▶ [Problem description]:
For the entries below, repeat exactly each line starting with the one that contains "ctl := p.ctl" and going on through the one that contains "s.outputs.cfgRejected = s.cfgRejected", and no others.

Start of Exercise data

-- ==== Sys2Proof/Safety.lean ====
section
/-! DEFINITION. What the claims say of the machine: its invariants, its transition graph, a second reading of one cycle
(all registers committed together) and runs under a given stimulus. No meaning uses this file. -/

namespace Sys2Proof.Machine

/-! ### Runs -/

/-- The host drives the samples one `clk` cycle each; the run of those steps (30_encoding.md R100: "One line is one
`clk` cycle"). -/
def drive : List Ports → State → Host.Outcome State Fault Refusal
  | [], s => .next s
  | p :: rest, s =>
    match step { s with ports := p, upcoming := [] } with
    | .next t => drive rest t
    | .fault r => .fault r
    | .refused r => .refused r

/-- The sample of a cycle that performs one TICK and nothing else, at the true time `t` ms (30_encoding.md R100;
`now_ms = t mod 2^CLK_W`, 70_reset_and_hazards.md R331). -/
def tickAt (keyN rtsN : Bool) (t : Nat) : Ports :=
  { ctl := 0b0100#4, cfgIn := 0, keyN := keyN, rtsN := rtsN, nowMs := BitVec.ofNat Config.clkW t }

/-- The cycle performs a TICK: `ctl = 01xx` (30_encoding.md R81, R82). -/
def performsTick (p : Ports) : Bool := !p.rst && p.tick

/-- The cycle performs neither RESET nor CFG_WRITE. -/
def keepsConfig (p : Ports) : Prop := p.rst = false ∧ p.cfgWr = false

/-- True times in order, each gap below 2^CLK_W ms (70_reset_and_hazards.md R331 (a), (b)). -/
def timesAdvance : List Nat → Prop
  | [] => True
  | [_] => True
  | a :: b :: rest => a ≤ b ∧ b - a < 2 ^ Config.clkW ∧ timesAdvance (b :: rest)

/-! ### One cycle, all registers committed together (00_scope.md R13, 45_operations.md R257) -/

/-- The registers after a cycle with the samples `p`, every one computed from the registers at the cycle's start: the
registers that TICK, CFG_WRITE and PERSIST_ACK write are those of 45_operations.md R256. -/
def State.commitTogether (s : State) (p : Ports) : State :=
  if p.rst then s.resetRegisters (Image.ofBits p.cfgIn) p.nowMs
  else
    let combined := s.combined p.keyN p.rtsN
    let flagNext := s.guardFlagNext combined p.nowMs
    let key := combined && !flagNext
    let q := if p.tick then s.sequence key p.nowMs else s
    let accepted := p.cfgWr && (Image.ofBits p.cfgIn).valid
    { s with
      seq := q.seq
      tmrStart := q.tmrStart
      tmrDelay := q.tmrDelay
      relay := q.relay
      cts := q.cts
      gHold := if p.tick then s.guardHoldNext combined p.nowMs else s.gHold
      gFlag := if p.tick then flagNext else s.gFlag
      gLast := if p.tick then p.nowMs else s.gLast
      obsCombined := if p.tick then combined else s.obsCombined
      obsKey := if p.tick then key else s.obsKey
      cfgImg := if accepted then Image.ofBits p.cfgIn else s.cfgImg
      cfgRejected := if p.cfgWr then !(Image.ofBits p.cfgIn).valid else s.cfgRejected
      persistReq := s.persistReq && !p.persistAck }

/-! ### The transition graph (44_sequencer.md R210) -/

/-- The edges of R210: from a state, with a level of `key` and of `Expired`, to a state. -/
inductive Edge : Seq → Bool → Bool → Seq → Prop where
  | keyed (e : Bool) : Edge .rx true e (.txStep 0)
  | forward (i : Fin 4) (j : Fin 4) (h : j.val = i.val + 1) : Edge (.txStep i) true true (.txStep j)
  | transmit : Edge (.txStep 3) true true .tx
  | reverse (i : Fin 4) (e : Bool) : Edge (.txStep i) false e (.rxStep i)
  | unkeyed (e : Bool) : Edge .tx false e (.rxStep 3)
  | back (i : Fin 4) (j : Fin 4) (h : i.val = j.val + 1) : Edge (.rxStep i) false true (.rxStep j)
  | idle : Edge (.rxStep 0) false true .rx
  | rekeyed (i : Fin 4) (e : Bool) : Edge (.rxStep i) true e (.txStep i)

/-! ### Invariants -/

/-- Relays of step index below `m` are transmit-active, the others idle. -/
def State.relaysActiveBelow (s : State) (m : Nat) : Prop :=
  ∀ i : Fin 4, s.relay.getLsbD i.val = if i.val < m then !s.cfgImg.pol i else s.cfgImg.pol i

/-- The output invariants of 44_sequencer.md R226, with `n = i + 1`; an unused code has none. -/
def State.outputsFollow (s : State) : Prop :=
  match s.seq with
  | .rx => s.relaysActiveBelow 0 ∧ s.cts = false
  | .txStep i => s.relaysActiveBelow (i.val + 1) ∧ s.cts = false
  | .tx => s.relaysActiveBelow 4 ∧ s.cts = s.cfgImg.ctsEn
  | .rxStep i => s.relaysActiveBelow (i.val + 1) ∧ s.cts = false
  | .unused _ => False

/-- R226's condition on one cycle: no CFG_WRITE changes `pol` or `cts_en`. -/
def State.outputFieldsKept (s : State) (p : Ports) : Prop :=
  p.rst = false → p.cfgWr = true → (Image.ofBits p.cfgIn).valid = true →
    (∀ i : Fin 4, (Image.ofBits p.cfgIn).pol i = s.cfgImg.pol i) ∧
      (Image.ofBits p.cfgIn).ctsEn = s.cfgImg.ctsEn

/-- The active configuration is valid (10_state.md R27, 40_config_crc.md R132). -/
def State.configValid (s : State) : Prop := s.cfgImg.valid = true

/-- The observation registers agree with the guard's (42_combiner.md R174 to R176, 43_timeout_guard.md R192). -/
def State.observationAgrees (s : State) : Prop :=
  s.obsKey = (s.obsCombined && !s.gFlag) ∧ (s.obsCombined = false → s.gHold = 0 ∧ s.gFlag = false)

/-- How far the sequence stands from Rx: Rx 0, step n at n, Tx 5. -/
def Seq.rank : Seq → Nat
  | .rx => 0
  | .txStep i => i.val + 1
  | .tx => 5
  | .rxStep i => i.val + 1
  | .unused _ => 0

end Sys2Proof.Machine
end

End of Exercise data
Start of Exercise data

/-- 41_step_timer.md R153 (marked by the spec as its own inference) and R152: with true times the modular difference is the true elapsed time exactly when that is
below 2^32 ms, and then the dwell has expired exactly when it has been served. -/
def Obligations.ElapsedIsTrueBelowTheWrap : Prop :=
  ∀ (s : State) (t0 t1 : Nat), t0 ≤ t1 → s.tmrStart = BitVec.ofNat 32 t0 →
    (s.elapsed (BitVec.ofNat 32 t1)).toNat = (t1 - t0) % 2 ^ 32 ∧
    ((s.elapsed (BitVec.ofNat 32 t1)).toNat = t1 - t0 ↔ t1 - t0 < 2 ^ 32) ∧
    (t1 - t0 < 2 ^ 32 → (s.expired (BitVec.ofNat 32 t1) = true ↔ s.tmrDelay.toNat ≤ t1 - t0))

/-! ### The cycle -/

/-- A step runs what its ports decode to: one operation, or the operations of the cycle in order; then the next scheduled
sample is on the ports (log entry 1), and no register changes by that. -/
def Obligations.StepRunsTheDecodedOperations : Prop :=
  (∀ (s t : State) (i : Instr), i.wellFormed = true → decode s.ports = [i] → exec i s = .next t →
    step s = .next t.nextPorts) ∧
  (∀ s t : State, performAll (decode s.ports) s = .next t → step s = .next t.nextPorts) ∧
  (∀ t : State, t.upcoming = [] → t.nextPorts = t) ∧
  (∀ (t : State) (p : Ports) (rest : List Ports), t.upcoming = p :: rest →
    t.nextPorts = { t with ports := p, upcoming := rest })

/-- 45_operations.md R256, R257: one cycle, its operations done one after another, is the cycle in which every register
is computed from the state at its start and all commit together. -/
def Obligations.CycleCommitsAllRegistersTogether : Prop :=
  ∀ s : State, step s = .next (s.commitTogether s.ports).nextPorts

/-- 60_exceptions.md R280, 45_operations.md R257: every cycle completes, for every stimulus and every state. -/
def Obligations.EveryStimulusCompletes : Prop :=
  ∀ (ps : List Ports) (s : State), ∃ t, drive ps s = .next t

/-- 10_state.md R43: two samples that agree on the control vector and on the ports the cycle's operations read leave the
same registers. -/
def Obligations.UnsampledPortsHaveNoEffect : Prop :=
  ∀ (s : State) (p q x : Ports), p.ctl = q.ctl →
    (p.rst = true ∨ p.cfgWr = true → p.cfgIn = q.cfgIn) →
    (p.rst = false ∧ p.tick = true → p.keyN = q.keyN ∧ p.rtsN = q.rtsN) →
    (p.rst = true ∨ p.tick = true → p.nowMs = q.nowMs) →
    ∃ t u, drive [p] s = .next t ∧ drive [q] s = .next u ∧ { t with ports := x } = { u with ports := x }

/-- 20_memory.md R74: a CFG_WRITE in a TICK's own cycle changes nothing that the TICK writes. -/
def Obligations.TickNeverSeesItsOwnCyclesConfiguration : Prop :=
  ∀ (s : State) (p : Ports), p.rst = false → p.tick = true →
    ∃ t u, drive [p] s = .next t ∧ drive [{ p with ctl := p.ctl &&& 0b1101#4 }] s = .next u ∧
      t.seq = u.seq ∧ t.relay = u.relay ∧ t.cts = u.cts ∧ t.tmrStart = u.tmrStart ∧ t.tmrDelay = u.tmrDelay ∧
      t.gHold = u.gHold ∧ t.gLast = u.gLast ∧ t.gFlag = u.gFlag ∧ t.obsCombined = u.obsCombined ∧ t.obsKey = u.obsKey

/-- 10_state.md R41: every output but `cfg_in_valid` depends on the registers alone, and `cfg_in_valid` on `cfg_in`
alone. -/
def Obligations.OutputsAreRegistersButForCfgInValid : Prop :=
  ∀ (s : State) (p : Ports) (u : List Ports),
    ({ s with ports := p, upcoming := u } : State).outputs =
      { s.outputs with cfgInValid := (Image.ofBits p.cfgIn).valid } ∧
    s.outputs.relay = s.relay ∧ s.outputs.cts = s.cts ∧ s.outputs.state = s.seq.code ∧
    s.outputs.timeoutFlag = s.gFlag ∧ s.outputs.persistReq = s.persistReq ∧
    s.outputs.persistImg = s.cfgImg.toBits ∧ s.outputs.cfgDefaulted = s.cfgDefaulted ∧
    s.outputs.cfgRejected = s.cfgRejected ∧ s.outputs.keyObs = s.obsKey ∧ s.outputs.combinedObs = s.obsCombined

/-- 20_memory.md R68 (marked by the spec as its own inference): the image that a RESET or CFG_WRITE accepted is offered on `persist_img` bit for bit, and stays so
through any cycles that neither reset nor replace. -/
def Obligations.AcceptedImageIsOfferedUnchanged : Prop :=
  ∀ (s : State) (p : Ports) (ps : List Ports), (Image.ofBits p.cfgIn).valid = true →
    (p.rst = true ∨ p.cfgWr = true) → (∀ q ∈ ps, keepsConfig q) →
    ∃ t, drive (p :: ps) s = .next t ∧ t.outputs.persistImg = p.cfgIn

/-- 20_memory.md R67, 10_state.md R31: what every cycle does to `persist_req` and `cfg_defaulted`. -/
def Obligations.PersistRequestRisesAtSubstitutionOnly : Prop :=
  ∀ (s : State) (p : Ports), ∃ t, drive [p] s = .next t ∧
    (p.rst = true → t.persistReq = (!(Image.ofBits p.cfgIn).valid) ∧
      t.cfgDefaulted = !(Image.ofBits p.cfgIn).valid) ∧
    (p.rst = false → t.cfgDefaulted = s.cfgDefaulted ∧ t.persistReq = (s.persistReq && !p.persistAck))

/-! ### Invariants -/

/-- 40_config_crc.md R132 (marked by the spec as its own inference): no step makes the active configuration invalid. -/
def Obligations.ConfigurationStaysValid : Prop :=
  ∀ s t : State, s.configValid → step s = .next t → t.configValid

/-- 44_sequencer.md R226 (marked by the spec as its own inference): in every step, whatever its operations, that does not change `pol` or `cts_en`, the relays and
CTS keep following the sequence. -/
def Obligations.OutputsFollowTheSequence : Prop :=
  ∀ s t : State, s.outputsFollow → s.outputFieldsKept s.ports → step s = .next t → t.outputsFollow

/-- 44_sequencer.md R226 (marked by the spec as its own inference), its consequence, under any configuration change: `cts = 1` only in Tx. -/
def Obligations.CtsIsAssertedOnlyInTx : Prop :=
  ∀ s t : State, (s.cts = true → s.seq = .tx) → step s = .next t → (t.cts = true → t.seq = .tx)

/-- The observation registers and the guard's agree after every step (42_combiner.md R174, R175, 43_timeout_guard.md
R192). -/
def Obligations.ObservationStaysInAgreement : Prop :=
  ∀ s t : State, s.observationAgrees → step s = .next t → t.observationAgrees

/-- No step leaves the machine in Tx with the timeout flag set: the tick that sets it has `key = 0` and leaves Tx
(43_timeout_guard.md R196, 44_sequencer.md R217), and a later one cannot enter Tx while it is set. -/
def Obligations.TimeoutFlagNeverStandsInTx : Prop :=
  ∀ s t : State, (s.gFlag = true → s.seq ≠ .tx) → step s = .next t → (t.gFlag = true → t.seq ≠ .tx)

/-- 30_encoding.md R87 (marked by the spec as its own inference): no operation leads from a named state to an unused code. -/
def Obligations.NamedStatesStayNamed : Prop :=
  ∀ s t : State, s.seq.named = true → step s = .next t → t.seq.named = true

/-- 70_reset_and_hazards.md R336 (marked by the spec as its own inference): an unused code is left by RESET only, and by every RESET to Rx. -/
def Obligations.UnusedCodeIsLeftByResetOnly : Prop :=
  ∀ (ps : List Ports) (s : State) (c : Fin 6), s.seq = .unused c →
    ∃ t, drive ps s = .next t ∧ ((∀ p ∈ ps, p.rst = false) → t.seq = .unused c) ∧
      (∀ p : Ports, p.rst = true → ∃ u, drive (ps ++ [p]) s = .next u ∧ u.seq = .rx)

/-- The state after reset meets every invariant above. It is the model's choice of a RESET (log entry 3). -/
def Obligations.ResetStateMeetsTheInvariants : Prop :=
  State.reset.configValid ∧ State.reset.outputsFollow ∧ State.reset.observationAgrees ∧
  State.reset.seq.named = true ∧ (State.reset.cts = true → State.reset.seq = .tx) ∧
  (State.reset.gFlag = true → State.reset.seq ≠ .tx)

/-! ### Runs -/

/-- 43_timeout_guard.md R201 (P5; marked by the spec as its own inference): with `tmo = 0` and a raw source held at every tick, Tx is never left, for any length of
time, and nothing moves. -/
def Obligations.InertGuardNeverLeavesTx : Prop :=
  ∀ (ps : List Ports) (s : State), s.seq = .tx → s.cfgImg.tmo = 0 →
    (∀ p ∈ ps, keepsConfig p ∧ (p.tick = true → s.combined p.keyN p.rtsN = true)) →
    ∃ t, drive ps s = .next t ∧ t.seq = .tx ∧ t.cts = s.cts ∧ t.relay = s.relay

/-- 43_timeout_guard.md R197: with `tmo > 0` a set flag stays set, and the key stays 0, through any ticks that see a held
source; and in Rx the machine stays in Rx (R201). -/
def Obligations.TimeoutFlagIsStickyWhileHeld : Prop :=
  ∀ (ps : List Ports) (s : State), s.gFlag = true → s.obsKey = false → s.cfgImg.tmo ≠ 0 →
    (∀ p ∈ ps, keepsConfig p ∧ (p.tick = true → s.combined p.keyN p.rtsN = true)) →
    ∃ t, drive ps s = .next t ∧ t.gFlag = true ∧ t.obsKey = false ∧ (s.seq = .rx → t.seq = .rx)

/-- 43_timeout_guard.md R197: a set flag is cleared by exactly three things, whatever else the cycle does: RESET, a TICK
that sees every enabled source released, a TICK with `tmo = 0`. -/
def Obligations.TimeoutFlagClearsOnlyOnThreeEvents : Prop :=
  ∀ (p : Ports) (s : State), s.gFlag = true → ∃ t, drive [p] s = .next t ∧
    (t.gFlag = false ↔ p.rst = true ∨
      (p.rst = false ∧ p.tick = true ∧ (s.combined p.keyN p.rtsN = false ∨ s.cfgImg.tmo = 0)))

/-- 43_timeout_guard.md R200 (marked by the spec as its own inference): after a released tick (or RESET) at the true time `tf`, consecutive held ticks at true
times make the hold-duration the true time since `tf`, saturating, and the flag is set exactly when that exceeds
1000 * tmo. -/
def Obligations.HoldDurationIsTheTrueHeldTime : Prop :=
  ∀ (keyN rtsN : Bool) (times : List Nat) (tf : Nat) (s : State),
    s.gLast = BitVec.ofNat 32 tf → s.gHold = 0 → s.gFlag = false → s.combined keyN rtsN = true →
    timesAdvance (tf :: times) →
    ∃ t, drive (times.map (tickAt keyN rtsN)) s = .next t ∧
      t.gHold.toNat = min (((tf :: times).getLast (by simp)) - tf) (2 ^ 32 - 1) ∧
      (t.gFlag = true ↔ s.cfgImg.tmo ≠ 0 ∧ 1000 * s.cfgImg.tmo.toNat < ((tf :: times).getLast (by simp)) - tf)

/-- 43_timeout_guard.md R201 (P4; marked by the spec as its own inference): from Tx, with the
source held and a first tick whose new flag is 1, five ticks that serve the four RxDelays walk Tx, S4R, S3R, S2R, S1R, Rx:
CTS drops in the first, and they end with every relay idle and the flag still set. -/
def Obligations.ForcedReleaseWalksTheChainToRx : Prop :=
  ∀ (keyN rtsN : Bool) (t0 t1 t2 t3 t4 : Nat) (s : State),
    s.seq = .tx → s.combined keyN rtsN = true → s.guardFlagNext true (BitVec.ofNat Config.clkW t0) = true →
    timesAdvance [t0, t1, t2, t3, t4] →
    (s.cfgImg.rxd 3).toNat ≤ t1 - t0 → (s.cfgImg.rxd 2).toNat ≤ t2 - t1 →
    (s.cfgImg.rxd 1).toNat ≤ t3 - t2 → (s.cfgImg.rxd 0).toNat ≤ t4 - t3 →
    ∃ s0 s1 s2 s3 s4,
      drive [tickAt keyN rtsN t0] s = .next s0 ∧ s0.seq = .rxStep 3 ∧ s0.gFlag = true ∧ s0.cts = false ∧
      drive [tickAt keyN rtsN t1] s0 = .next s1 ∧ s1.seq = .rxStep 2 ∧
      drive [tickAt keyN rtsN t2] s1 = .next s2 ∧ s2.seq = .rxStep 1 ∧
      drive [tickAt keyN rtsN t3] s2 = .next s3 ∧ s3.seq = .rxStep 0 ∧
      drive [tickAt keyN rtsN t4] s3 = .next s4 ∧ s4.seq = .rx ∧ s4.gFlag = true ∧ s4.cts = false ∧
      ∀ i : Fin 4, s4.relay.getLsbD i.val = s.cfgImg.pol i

End of Exercise data

▶ [Reply to the exercise]:
    ∃ t u, drive [p] s = .next t ∧ drive [{ p with ctl := p.ctl &&& 0b1101#4 }] s = .next u ∧
      t.seq = u.seq ∧ t.relay = u.relay ∧ t.cts = u.cts ∧ t.tmrStart = u.tmrStart ∧ t.tmrDelay = u.tmrDelay ∧
      t.gHold = u.gHold ∧ t.gLast = u.gLast ∧ t.gFlag = u.gFlag ∧ t.obsCombined = u.obsCombined ∧ t.obsKey = u.obsKey

/-- 10_state.md R41: every output but `cfg_in_valid` depends on the registers alone, and `cfg_in_valid` on `cfg_in`
alone. -/
def Obligations.OutputsAreRegistersButForCfgInValid : Prop :=
  ∀ (s : State) (p : Ports) (u : List Ports),
    ({ s with ports := p, upcoming := u } : State).outputs =
      { s.outputs with cfgInValid := (Image.ofBits p.cfgIn).valid } ∧
    s.outputs.relay = s.relay ∧ s.outputs.cts = s.cts ∧ s.outputs.state = s.seq.code ∧
    s.outputs.timeoutFlag = s.gFlag ∧ s.outputs.persistReq = s.persistReq ∧
    s.outputs.persistImg = s.cfgImg.toBits ∧ s.outputs.cfgDefaulted = s.cfgDefaulted ∧
    s.outputs.cfgRejected = s.cfgRejected ∧ s.outputs.keyObs = s.obsKey ∧ s.outputs.combinedObs = s.obsCombined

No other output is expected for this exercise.